Problem to work on: If a line in the entries includes "reportFailures", show that line.

=== Data for processing ===

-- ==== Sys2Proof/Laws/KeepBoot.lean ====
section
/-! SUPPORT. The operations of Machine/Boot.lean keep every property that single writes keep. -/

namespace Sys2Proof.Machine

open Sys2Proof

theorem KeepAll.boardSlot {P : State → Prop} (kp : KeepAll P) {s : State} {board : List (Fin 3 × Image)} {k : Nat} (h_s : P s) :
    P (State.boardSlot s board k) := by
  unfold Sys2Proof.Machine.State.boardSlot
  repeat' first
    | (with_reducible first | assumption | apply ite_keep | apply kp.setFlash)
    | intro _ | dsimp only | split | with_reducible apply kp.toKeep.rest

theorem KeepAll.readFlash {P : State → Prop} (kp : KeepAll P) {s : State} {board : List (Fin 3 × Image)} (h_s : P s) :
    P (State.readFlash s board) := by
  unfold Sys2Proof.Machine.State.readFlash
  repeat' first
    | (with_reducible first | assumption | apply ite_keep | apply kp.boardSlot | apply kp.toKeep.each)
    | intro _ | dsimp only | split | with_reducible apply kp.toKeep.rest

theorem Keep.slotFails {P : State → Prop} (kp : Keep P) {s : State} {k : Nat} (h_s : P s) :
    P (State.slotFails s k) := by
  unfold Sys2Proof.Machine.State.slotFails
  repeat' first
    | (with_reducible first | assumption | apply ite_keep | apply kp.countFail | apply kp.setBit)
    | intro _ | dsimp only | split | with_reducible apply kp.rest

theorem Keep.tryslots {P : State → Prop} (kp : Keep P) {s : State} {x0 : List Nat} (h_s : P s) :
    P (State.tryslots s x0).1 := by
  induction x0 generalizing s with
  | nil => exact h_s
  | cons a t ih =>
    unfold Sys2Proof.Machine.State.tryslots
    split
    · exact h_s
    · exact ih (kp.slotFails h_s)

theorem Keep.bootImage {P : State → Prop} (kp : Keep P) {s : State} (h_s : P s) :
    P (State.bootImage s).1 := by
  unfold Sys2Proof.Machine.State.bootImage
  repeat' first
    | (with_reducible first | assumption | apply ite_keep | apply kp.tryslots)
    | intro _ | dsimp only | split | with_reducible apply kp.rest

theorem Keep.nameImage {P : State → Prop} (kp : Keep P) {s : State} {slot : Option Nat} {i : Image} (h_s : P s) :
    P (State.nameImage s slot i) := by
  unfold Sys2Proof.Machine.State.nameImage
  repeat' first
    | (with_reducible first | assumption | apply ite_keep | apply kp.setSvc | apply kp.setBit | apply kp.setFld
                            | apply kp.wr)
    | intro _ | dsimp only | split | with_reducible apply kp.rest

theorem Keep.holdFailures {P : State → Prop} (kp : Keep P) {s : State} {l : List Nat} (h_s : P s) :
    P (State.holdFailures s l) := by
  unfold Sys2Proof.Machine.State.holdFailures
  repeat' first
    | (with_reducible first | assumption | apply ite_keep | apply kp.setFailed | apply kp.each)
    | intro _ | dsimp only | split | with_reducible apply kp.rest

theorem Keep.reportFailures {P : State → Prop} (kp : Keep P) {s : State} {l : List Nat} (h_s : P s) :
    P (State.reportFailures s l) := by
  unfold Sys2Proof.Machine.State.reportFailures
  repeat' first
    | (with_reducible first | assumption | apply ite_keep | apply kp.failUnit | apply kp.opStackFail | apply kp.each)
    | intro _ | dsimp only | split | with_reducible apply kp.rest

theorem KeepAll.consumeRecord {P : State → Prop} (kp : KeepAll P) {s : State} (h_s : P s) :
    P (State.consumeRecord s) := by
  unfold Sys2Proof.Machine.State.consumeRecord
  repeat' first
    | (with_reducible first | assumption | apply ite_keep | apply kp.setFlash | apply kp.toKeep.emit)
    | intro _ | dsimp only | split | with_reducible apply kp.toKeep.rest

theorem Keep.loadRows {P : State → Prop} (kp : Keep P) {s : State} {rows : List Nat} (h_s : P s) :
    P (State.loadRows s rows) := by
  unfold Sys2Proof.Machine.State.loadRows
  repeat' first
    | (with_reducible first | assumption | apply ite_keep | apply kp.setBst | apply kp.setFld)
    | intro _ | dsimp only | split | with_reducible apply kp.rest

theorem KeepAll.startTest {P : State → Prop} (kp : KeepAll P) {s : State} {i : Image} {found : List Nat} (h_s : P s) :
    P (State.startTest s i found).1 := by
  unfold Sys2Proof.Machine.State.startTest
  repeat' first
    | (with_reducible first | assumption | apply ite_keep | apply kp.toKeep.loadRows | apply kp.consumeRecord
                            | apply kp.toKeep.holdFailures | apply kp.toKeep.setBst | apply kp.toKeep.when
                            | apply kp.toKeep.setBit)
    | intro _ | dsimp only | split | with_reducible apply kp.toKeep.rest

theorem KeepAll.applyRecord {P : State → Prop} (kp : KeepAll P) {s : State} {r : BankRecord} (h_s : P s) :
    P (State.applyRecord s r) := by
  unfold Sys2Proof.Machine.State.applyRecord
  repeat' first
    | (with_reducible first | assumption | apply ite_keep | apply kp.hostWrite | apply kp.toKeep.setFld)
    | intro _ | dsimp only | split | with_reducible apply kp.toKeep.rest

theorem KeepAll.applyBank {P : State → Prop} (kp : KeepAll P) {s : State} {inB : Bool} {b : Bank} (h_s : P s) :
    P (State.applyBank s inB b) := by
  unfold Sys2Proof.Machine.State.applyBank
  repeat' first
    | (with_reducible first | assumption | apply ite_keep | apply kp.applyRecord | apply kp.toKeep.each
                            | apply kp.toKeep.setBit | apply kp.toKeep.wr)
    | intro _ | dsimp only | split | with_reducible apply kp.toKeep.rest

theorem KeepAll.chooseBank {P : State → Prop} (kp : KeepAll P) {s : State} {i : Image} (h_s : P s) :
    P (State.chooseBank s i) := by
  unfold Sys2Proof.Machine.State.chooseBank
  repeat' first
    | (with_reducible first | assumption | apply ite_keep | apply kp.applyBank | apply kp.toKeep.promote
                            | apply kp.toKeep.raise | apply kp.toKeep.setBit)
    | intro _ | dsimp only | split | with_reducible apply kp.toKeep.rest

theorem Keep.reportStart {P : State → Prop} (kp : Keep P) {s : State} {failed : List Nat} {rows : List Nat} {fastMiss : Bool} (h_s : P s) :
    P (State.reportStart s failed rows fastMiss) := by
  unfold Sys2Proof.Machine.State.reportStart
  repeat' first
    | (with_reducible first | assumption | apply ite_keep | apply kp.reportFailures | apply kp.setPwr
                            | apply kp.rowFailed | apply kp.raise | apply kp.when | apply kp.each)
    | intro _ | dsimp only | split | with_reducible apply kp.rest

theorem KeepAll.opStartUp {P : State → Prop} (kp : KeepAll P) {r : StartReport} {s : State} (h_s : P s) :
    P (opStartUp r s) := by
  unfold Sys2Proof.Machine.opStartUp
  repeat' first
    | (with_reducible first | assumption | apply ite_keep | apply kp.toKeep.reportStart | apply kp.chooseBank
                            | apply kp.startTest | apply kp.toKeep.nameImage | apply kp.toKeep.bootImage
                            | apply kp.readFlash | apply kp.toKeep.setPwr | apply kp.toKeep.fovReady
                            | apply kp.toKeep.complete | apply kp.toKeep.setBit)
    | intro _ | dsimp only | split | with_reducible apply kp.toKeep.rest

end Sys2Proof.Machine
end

===

Worked solution:
theorem Keep.reportFailures {P : State → Prop} (kp : Keep P) {s : State} {l : List Nat} (h_s : P s) :
    P (State.reportFailures s l) := by
  unfold Sys2Proof.Machine.State.reportFailures
    | (with_reducible first | assumption | apply ite_keep | apply kp.reportFailures | apply kp.setPwr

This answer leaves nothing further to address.